Tutorial
Plot Continuous & Discrete Data Together
Authors: Lee Stanish, Megan A. Jones, Natalie Robinson
Last Updated: May 7, 2021
This tutorial discusses ways to plot plant phenology (discrete time series) and single-aspirated temperature (continuous time series) together. It uses data frames created in the first two parts of this series, Work with NEON OS & IS Data - Plant Phenology & Temperature.
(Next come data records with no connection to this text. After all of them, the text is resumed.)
-- ==== Sys2Proof/Machine/EventsEngine.lean ====
section
/-!
DEFINITION. Steps of the engines' queues (R344, R355 to R359, R366) and of the core engines: copies (R403, R404), plane conversion
(R373, R405), the plane matrix engine (R374 to R378), the accumulator family (R407, R408) and selection (R380, R381). A step whose
condition does not hold changes nothing.
-/

namespace Sys2Proof.Machine

open Host (Outcome)

/-! ### Turns -/

/-- Order of teams in an engine's turns (R344). -/
def teamBefore (a b : TeamId) : Bool := decide (a.lid < b.lid ∨ (a.lid = b.lid ∧ a.k3 < b.k3))

/-- The earliest of some teams' heads. -/
def firstHead : List Command → Option Command
  | [] => none
  | c :: rest =>
    match firstHead rest with
    | none => some c
    | some d => if teamBefore d.coh.team c.coh.team then some d else some c

/-- The heads of a core's lists of a class (R344), of teams that are not being saved. -/
def State.heads (s : State) (core : CoreId) (cls : EngClass) : List Command :=
  (s.teams.filter fun p => decide (p.2.core = core ∧ p.2.preempt ≠ .saving)).filterMap fun p => s.headOf p.1 cls

/-- The head that an engine serves next (R344): of the next team after the one served last, among those a test lets go. -/
def State.nextTurn (s : State) (core : CoreId) (cls : EngClass) (ok : Command → Bool) : Option Command :=
  let hs := (s.heads core cls).filter ok
  match tget s.eng.turns (core, cls) with
  | none => firstHead hs
  | some t => (firstHead (hs.filter fun c => teamBefore t c.coh.team)).or (firstHead hs)

/-- Whether a head's guard slot lets it go (R355). -/
def State.guardOpen (s : State) (c : Command) : Bool :=
  match c.guard with
  | none => true
  | some n => decide (s.guardOf c.coh.team n = .yes)

/-- Heads that a false slot holds, discarded (R356). -/
def State.discardHeads (s : State) (core : CoreId) (cls : EngClass) : State :=
  (s.heads core cls).foldl (fun st c => st.discardHead c.coh.team cls) s

/-- Whether some head of a core and class is held by a false slot. -/
def State.falseHead (s : State) (core : CoreId) (cls : EngClass) : Bool :=
  (s.heads core cls).any fun c => match c.guard with | some n => decide (s.guardOf c.coh.team n = .no) | none => false

/-- A turn taken (R344). -/
def State.took (s : State) (c : Command) : State :=
  { s with eng := { s.eng with turns := tput s.eng.turns (c.core, c.cls) c.coh.team } }

/-- Turns forgotten where a core holds no command of the class (R344). -/
def State.settleTurns (s : State) : State :=
  let held (c : Command) : Bool := (c.listed && s.onCore c) || (decide (c.st = .running) && !c.forwarded)
  let some' (k : CoreId × EngClass) : Bool := s.eng.cmds.any fun c => decide (c.core = k.1 ∧ c.cls = k.2) && held c
  { s with eng := { s.eng with turns := s.eng.turns.filter fun p => some' p.1 } }

/-! ### Starting -/

/-- The quarter, B handles, slot and slabs by which a command fuses (R378). -/
def fuseKey (c : Command) : Option (Fin 4 × Word × Word × Fin 8 × Nat) :=
  match c.op with
  | .tmma a _ _ _ _ (some q) hB sB fs => some (q, hB, sB, fs, a.slabs)
  | _ => none

/-- The longest run of at most n commands that fuse with a head and with each other (R378). -/
def fuseRun (s : State) (k : Word × Word × Fin 8 × Nat) (n : Nat) (qs : List (Fin 4)) : List Command → List Command
  | [] => []
  | c :: rest =>
    match n, fuseKey c with
    | m + 1, some (q, k') =>
      if k' = k ∧ ¬ q ∈ qs ∧ s.guardOpen c = true ∧ c.held = false ∧ c.step = 0 then c :: fuseRun s k m (q :: qs) rest else []
    | _, _ => []

/-- The commands behind a head in its team's list. -/
def State.behind (s : State) (c : Command) : List Command :=
  s.eng.cmds.filter fun d => decide (d.coh.team = c.coh.team ∧ d.cls = c.cls ∧ d.id ≠ c.id) && d.listed
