-- ==== Sys2Proof/Machine/EventsCp.lean ====
section
/-!
DEFINITION. Steps of the command processor and of the repair engines: acceptance, eligibility and placement (R224, R235 to R251),
context saves (R450 to R454), ends of launches (R240, R241), snapshots (R499), scan tests (R501), the lehr (R492 to R494) and
rebuilds (R497). A step whose condition does not hold changes nothing.
-/

namespace Sys2Proof.Machine

open Host (Outcome)

/-! ### Launches -/

/-- A record with its argument word 0 replaced (R224). -/
def withArg0 (bs : List Byte) (w : Word) : List Byte := patch bs 0x80 (leBytes 4 w.toNat)

/-- The word that SPAWN returns (R224). -/
def spawnResult (r : Except Rejected Nat) : Word :=
  match r with
  | .ok lid => BitVec.ofNat 32 lid
  | .error .full => 0xFFFFFFFF#32
  | .error .illFormed => 0xFFFFFFFE#32

/-- LAUNCH_ACCEPTANCE (R224, R235 to R237, R242): the oldest record that SPAWN has named, once the writes before it have performed. -/
def execLaunchAcceptance (s : State) : Outcome State Fault Refusal :=
  match s.cp.spawns with
  | [] => .next s
  | x :: rest =>
    if x.after.any s.unperformed then .next s
    else
      let s0 := { s with cp := { s.cp with spawns := rest } }
      let (bs, s1) := if 2 ^ 57 < x.va + 512 then (none, s0) else cpRead s0 x.root x.va 512
      let (r, s2) : Except Rejected Nat × State :=
        match bs with
        | none => (.error .illFormed, s1)
        | some bs => s1.accept (withArg0 bs x.arg)
      .next (s2.arrive x.tid x.pend [spawnResult r] none)

/-- A metadata failure reported to the host, of a wait signal only once (R242). -/
def State.tellSignal (s : State) (lid addr : Nat) : State :=
  match s.launchOf lid with
  | none => s
  | some l =>
    if l.told.contains addr then s
    else
      State.modLaunch { s with cp := { s.cp with reports := s.cp.reports ++ [HostReport.metadata lid addr] } } lid fun l =>
        { l with told := l.told ++ [addr] }

/-- Wait signals tested in order (R238, R242): whether every word is at its threshold. -/
def testWaits (lid : Nat) (root : Option Nat) : List (Nat × Nat) → State → Bool × State
  | [], s => (true, s)
  | w :: rest, s =>
    match cpTranslate s root w.1 .read with
    | (none, s1) =>
      let (_, s2) := testWaits lid root rest (s1.tellSignal lid w.1)
      (false, s2)
    | (some pa, s1) =>
      let ((bs, _), s2) := homeRead s1 pa 8
      let (ok, s3) := testWaits lid root rest s2
      (ok && decide (w.2 ≤ leNat (bs.take 4)), s3)

/-- The launch at a queue's head tested (R238, R239). -/
def State.testHead (s : State) (queue : Nat) : State :=
  match s.queueHead queue with
  | none => s
  | some l =>
    match l.state, l.stages.head? with
    | .queued, some g =>
      let (ok, s1) := testWaits g.lid l.root l.desc.waits s
      if ok then s1.modLaunch g.lid fun l => { l with state := .eligible, since := s.ptc.toNat } else s1
    | _, _ => s

/-- ELIGIBILITY_TEST (R238). -/
def execEligibilityTest (queue : Nat) (s : State) : Outcome State Fault Refusal := .next (s.testHead queue)

/-- PLACEMENT_PASS (R246 to R250). -/
def execPlacementPass (s : State) : Outcome State Fault Refusal := .next s.placementPass

/-- Whether a launch is over but for its signal (R240, R369): normally, with its clusters ended and its commands reported, or
abnormally, with its started commands stopped; and its accesses have performed, and their notifications been acknowledged (R302). -/
def State.launchOver (s : State) (l : Launch) : Option Bool :=
  let lids := l.stages.map fun g => g.lid
  let busy := (s.eng.cmds.any fun c => lids.contains c.coh.team.lid) || (s.mem.accesses.any fun a => lids.contains a.tid.coh.team.lid) ||
    (s.mem.maints.any fun m => lids.contains m.tid.coh.team.lid) ||
    (s.mem.notices.any fun n => n.tid.all fun t => lids.contains t.coh.team.lid) || s.teams.any fun p => lids.contains p.1.lid
  if busy then none
  else
    match l.state with
    | .ending ok => some ok
    | .eligible => if l.stages.all fun g => decide (l.desc.ncl ≤ g.ended) then some true else none
    | .queued => none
If you have not completed these tutorials, please download the dataset below.
Objectives
After completing this tutorial, you will be able to:
- plot multiple figures together with grid.arrange()
- plot only a subset of dates
Things You’ll Need To Complete This Tutorial
You will need the most current version of R and, preferably, RStudio
loaded
on your computer to complete this tutorial.
Install R Packages
-
neonUtilities:
install.packages("neonUtilities")
-
ggplot2:
install.packages("ggplot2")
-
dplyr:
install.packages("dplyr")
-
gridExtra:
install.packages("gridExtra")
More on Packages in R – Adapted from Software Carpentry.
Download Data
This tutorial is designed to have you download data directly from the NEON
portal API using the neonUtilities package. However, you can also directly
download this data, prepackaged, from FigShare. This data set includes all the
files needed for the Work with NEON OS & IS Data - Plant Phenology & Temperature
tutorial series. The data are in the format you would receive if downloading them
using the zipsByProduct()
function in the neonUtilities package.
To start, we need to set up our R environment. If you're continuing from the previous tutorial in this series, you'll only need to load the new packages.
# Install needed package (only uncomment & run if not already installed)
#install.packages("dplyr")
#install.packages("ggplot2")
#install.packages("scales")
# Load required libraries
library(ggplot2)
library(dplyr)
##
## Attaching package: 'dplyr'
## The following objects are masked from 'package:stats':
##
## filter, lag
## The following objects are masked from 'package:base':
##
## intersect, setdiff, setequal, union
library(gridExtra)
##
## Attaching package: 'gridExtra'
## The following object is masked from 'package:dplyr':
##
## combine
library(scales)
options(stringsAsFactors=F) #keep strings as character type not factors
# set working directory to ensure R can find the file we wish to import and where
# we want to save our files. Be sure to move the download into your working directory!
wd <- "~/Documents/data/" # Change this to match your local environment
setwd(wd)
If you don't already have the R objects, temp_day
and phe_1sp_2018
, loaded
you'll need to load and format those data. If you do, you can skip this code.
# Read in data -> if in series this is unnecessary
temp_day <- read.csv(paste0(wd,'NEON-pheno-temp-timeseries/NEONsaat_daily_SCBI_2018.csv'))
phe_1sp_2018 <- read.csv(paste0(wd,'NEON-pheno-temp-timeseries/NEONpheno_LITU_Leaves_SCBI_2018.csv'))
# Convert dates
temp_day$Date <- as.Date(temp_day$Date)
# use dateStat - the date the phenophase status was recorded
phe_1sp_2018$dateStat <- as.Date(phe_1sp_2018$dateStat)
Separate Plots, Same Panel
In this dataset, we have phenology and temperature data from the Smithsonian Conservation Biology Institute (SCBI) NEON field site. There are a variety of ways we may want to look at this data, including aggregated at the site level, by a single plot, or viewing all plots at the same time but in separate plots. In the Work With NEON's Plant Phenology Data and the Work with NEON's Single-Aspirated Air Temperature Data tutorials, we created separate plots of the number of individuals who had leaves at different times of the year and the temperature in 2018.
However, plot the data next to each other to aid comparisons. The grid.arrange()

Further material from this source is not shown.